Turkish police detains three Brits trying to join Daesh

Published March 15th, 2015 - 04:16 GMT

Turkish authorities detained three British teenagers in Istanbul while the trio were on their way to join the Islamic State (Daesh) in Syria, Turkish officials said Sunday.

According to Reuters, Turkey plans to deport the three teens back to England this week. British and Turkish police worked together to stop the two 17-year-olds and the 19-year-old after British counter-terrorism officers became aware of their plans.

“Officers alerted the Turkish authorities who were able to intercept all three males, preventing travel to Syria. They remain in detention in Turkey. The families have been kept informed of developments,” a police statement said.

The Islamic State has thus far attracted thousands of foreign fighters from Europe and elsewhere. These foreign supporters are necessary to bolster and maintain the group’s control over swaths of territory in Syria and Iraq. But that influx of fighters might not be enough.

Iraqi forces are now two weeks into their largest operation against the terrorist organization. And while inroads have been made in the fight against the Islamic State stronghold, Iraqi forces now say coalition air strikes are needed to completely retake Tikrit, where die-hard jihadists are defending their last redoubt with trenches, sandbags and roadside bombs.

Iraqi forces now have a stranglehold on the city but are unable to launch a final assault, they said.
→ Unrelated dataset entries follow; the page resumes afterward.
/-- Identity and fuses of the part (R3, R370, R371, R87, R489, R443). -/
structure Ident where
  /-- AED-9640: sites 4 to 7 absent. -/
  small : Bool
  grade : Nat
  accessory : Nat
  stepping : Nat
  serial : DWord
  /-- Groups that the fuse map lists as failed: (gc, physical group). -/
  badGroups : List (Nat × Nat)
  /-- Board link lanes that fuses mark failed: (die, lane), receive lanes as 18 + lane. -/
  badLanes : List (Nat × Nat)
  /-- UCIe spare maps fused at assembly test: module, and the lanes that spares replace, transmit and receive as the first end sees them
  (R443). -/
  ucieFused : List (Nat × List Nat × List Nat)
  /-- Groups that have failed in operation (R89, R91): they fail every later self-test (log 60). -/
  worn : List (Nat × Nat)
  deriving DecidableEq, Repr

/-- Causes that end stepping at an agreed DCN (R43, R373). -/
inductive StopKind where
  | runStop | replayStop | halt | trigger | hazard | stepN | replayTarget | replayLog
  deriving DecidableEq, Repr

/-- A stop that is fixed: the effective DCN, at whose end of B15 stepping ends. -/
structure Stop where
  dcn : Nat
  kind : StopKind
  deriving DecidableEq, Repr

/-- Mode, sub-state and what will change them (R38 to R45). -/
structure ModeState where
  mode : Mode
  sub : Sub
  debug : Bool
  /-- SAFE HOLD with its cause code. -/
  safeHold : Option Nat
  stops : List Stop
  deriving DecidableEq, Repr

/-- Step sequencers and tick count (R98 to R100, R126, R138). -/
structure SeqState where
  tick : Tick
  /-- The count of completed cycles (R12). -/
  dcn : Nat
  ticks : Nat
  epoch : Bool
  /-- Time since the last tick while the sequencers do not step, and since the last CTRL edge while they do, in units of 1/80
  of a CTRL period (log 3). -/
  frac : Nat
  ctl : Nat
  /-- The marked schedule steps (R126), rising. -/
  marked : List Nat
  /-- The tick after a marked step is due (R126). -/
  degrade : Bool
  /-- DCN of the cycle whose markers were sent last (R129). -/
  marker : Nat
  /-- The last schedule steps, newest first: (tick count [9:0], step), which a TAG names (R119, R485). -/
  recent : List (Nat × Nat)
  deriving DecidableEq, Repr

/-- One sluice slot: number, sampled low, the local sources that drove it (R133, R155). -/
structure SlotRec where
  k : Nat
  low : Bool
  srcs : List Nat
  deriving DecidableEq, Repr

/-- A planned hold (R142): the local work that still holds the line, slot s0, and whether the line has been seen high. -/
structure Hold where
  dcn : Nat
  work : List HoldWork
  /-- Source codes of its work as it began (R155), and whether a checkpoint is among it. -/
  srcs : List Nat
  ckp : Bool
  s0 : Nat
  /-- Stall steps of the hold so far. -/
  len : Nat
  deriving DecidableEq, Repr

/-- The sluice (R131 to R156). -/
structure SluState where
  /-- The slot whose start the device handled last; none before the first. -/
  slot : Option Nat
  /-- Requests with a fixed number of slots still to drive: (source code, slots). -/
  pulses : List (Nat × Nat)
  /-- Requests held until dropped: (source code, unit), and those of them that no slot start has seen yet (R546). -/
  held : List (Nat × Nat)
  unseen : List (Nat × Nat)
  /-- Drives the line in the current slot, and for which sources. -/
  own : Bool
  ownSrcs : List Nat
  /-- Level sampled in the last slot; true high. -/
  line : Bool
  /-- The last sampled slots, newest first, at most 9. -/
  hist : List SlotRec
  /-- The device holds the line low from reset until R421. -/
  bootLow : Bool
  hold : Option Hold
  /-- Planned holds agreed for the end of a cycle: (DCN, this device's work there, none when it has none). -/
  agreed : List (Nat × Option HoldWork)
  stalled : Bool
  /-- The watchdog has expired since the line went low (R140). -/
  wdog : Bool
  /-- Stall steps of the stall in progress, and of this cycle. -/
  len : Nat
  cyc : Nat
  total : Nat
  /-- An image load or reset has come since SLU_TOTAL was last cleared at a start (R156). -/
  fresh : Bool
  deriving DecidableEq, Repr

/-- A tile read whose row write is due (R162). -/
structure TileRead where
  due : Nat
  /-- Unit read, 2^20 gc + unit; none out of range. -/
  key : Option Nat
  gg : Nat
  bit0 : Nat
  width : Nat
  value : Half
  deriving DecidableEq, Repr

/-- A DDR read outstanding (R172 to R182). -/
structure DdrRead where
  gc : Nat
  port : Nat
  issue : Nat
  lead : Nat
  gg : Nat
  bit0 : Nat
  width : Nat
  /-- Data-store value the response delivers, in place; 0 when out of range. -/
  value : Half
  /-- Region word read: key 2^32 region + word. -/
  key : Nat
  /-- DDR5 channel over which it goes (R168). -/
  chan : Nat
  tick : Nat
  arrived : Bool
  deriving DecidableEq, Repr

/-- Step bits on their way or in a weir: receiving die and link code, send and due step, channels that carry 1. `wait` names the
modules (R438) over which part of the record still travels (R119). -/
structure WeirRec where
  die : Nat
  code : Nat
  sent : Nat
  due : Nat
  channels : List Nat
  wait : List Nat
  deriving DecidableEq, Repr

/-- Out-port bits of a cluster at a step (LC1 reads them 8 steps later). -/
structure OutRec where
  step : Nat
  gc : Nat
  bits : Half
  deriving DecidableEq, Repr

/-- Design data and the engine's step-level state (R54, R60, R71, R75, R80, R157, R170). -/
structure DataState where
  rows : List (Nat × Half)
  /-- EP result registers, 16 per group. -/
  epRes : List (Nat × Half)
  /-- Read-port output registers, key 4 gg + port. -/
  rpOut : List (Nat × Half)
  bcast : List (Nat × Word)
  inPort : List (Nat × Half)
  toggles : List (Nat × Half)
  tiles : List (Nat × Half)
  regions : List (Nat × Half)
  outHist : List OutRec
  weirs : List WeirRec
  tileReads : List TileRead
  /-- Ports in the second step of a write: 4 gc + port. -/
  tileBusy : List Nat
  ddr : List DdrRead
  /-- DDR operations of the last 512 schedule steps: (schedule step number D × DCN + s, die). -/
  budget : List (Nat × Nat)
  overrun : Bool
  /-- DDR5 words of 64 bits that hold poison (R511, R513): a quarter of the key 2^32 region + word of their first region word. -/
  poison : List Nat
  /-- Instruction words whose fetch found an uncorrectable error and that wait for repair (R85): (store, key). -/
  faulty : List (StoreKind × Nat)
  /-- Activity units of the current slot by quadrant 4 die + quad (R200, R619). -/
  slotAct : List (Nat × Nat)
  /-- Failed physical groups by cluster, rising (R87). -/
  failed : List (Nat × List Nat)
  /-- What each instruction-store entry of an unmapped spare group holds, by cluster: EP entry and group entry (R211). -/
  spares : List (Nat × BitVec 80 × DWord)
  deriving DecidableEq, Repr

/-- A load in progress (R208 to R212). -/
structure LoadJob where
  image : Image
  bytes : Nat
  /-- SEC_SLOTS as the load began (R589). -/
  slots : Nat
  /-- It uses the staging area that IMAGE_STAGE reserved. -/
  staged : Bool
  /-- MB of the log in DDR5 and GB of a copy-on-write area as the settings stood when the load began (R170). -/
  logMb : Nat
  cowGb : Nat
  /-- Check in progress as IMAGE_STATUS showed it last, 0 while the image is being copied (R370). -/
  check : Nat
  /-- A scrubber has found an uncorrectable word of the staged copy (R515). -/
  spoiled : Bool := false
  deriving DecidableEq, Repr

/-- Images (R189 to R213) and design-memory areas (R169, R170). -/
structure ImgState where
  resident : Option Image
  loading : Option LoadJob
  /-- IMAGE_RESET writing regions (R184). -/
  resetting : Bool
  /-- Staging area reserved by IMAGE_STAGE: its bytes, and the words written through BAR2 by word offset. -/
  stageBytes : Option Nat
  staged : List (Nat × Word)
  /-- Areas set aside at the load: capture spill GB, log MB (0 in host memory), COW GB per slot. -/
  spillGb : Nat
  logMb : Nat
  cowGb : Nat
  /-- Bytes of the golden copy (R169). -/
  golden : Nat
  /-- Design area and free part in granules (R169). -/
  area : Nat
  free : Nat
  /-- Installed DDR5, GB, as training found it. -/
  ddrGb : Nat
  /-- A warm reset has come since the last load, with a checkpoint in DDR5 (R434). -/
  warm : Bool
  /-- Words of the firmware and service area that hold poison, by word address (R515). -/
  poison : List Nat
  deriving DecidableEq, Repr

/-- A hazard record (R218). -/
structure HazRec where
  kind : Nat
  halts : Bool
  lost : Bool
  step : Nat
  loc : Word
  d1 : Word
  d2 : Word
  dcn : Nat
  time : BitVec 96
  qual : Nat
  seq : Nat
  /-- Number of its event (R360). -/
  ev : Word := 0
  deriving DecidableEq, Repr

/-- Hazard detector (R214 to R221). -/
structure HazState where
  queue : List HazRec
  seq : Nat
  lost : Bool
  first : Option Nat
  /-- Records made this cycle: (kind, cluster or die). -/
  made : List (Nat × Nat)
  /-- Step of the last take of a line or in-port this cycle: key 48 gc + line, or 48 gc + 32 + port. -/
  takes : List (Nat × Nat)
  noAnnot : Bool
  haltPending : Bool
  deriving DecidableEq, Repr

/-- A capture block (R227): records as word lists. -/
structure Block where
  pos : Nat
  die : Nat
  seq : Nat
  skim : Bool
  base : Nat
  last : Nat
  cont : Bool
  recs : List (List Word)
  /-- Records of cycle `last` that this block and the die's earlier ones hold. -/
  lastRecs : Nat
  /-- It holds the die's end marker. -/
  fin : Bool
  time : BitVec 96
  poison : Bool
  deriving DecidableEq, Repr

/-- What reached the ring of a die's stream (R635): the last cycle, its records there, the next block number, the end marker. -/
structure RingMark where
  dcn : Nat
  recs : Nat
  seq : Nat
  fin : Bool
  deriving DecidableEq, Repr

/-- Capture unit and trigger sequencer of one compute die (R226 to R258). -/
structure CapDie where
  saved : CapSaved
  opened : Option Block
  seq : Nat
  unsent : List Block
  fired : Bool
  /-- Cause this die raised for the trigger and for the stop in the delivered slots; none when it raised nothing. -/
  trigCause : Option Nat
  stopCause : Option Nat
  ended : Bool
  reached : RingMark
  /-- Committed mark (R635): DCN and how many records of that cycle are committed. -/
  markDcn : Nat
  markRecs : Nat
  deriving DecidableEq, Repr

/-- Capture states (R239). -/
inductive CapMode where
  | idle | armed | triggered | frozen
  deriving DecidableEq, Repr

/-- The ring header (R244): capture state, DCNs, cause, and the places of the oldest block and of the next one in the ring. -/
structure RingHeader where
  mode : CapMode
  armDcn : Nat
  trigDcn : Option Nat
  endDcn : Option Nat
  cause : Nat
  oldest : Nat
  next : Nat
  deriving DecidableEq, Repr

/-- Capture of the device and the collector's ring (R226 to R247). -/
structure CapState where
  mode : CapMode
  /-- CAP_STATUS.CAUSE. -/
  cause : Nat
  /-- CAP_POST as the arm took it. -/
  post : Nat
  armDcn : Nat
  trigDcn : Option Nat
  /-- First cycle committed after the trigger was delivered: the trigger markers stand in it (R242). -/
  trigAt : Option Nat
  stopDcn : Option Nat
  endDcn : Option Nat
  /-- An arm waits for the end of this cycle (R240). -/
  armAt : Option Nat
  dies : List (Nat × CapDie)
  ring : List Block
  /-- Header of the ring; none until a block has been written since the ring was discarded. -/
  hdr : Option RingHeader
  /-- Blocks written since the arm. -/
  put : Nat
  /-- CAP_OLDEST_DCN. -/
  oldest : Nat
  /-- Dies whose end marker block has reached the ring: (position, die). -/
  endsIn : List (Nat × Nat)
  /-- Block parts that wait for the rest: (16 pos + die, parts so far, words so far, poisoned). -/
  parts : List (Nat × Nat × List Word × Bool)
  /-- Blocks sent to the collector and not yet whole there. -/
  sent : List Block
  armTime : Nat
  autoDone : Bool
  deriving DecidableEq, Repr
Staff Lieutenant General Abdulwahab al-Saadi said he had asked the defense ministry to request coalition involvement, but “no air support” from foreign allies had yet been provided.

Asked if US-led coalition airstrikes were needed, Saadi said: “Of course… the Americans have advanced equipment, they have AWACS (surveillance) aircraft.”

Saadi said that support from the Iraqi air force had been “limited” and not always sufficiently accurate.

Fighters from the Imam Ali Brigade, a Shiite militia involved in the Tikrit operation, complained to AFP that a Sukhoi jet had even bombed pro-government forces by mistake.

Since IS fighters took the city in June 2014, they have planted bombs underneath every road, according to residents who fled Tikrit.

One police officer gave an estimate of 10,000 IEDs (improvised explosive devices) in Tikrit, making any military advance perilous.

One senior officer said he could envision the battle of Tikrit lasting two more weeks.

Iran's involvement

Saadi said he thought the reason there had been no coalition airstrikes on Tikrit was political, not military.

Shiite Iran has been Baghdad’s main foreign partner in the operation and Tehran’s top commander in charge of external operations, Qassem Soleimani, has been omnipresent on the front lines.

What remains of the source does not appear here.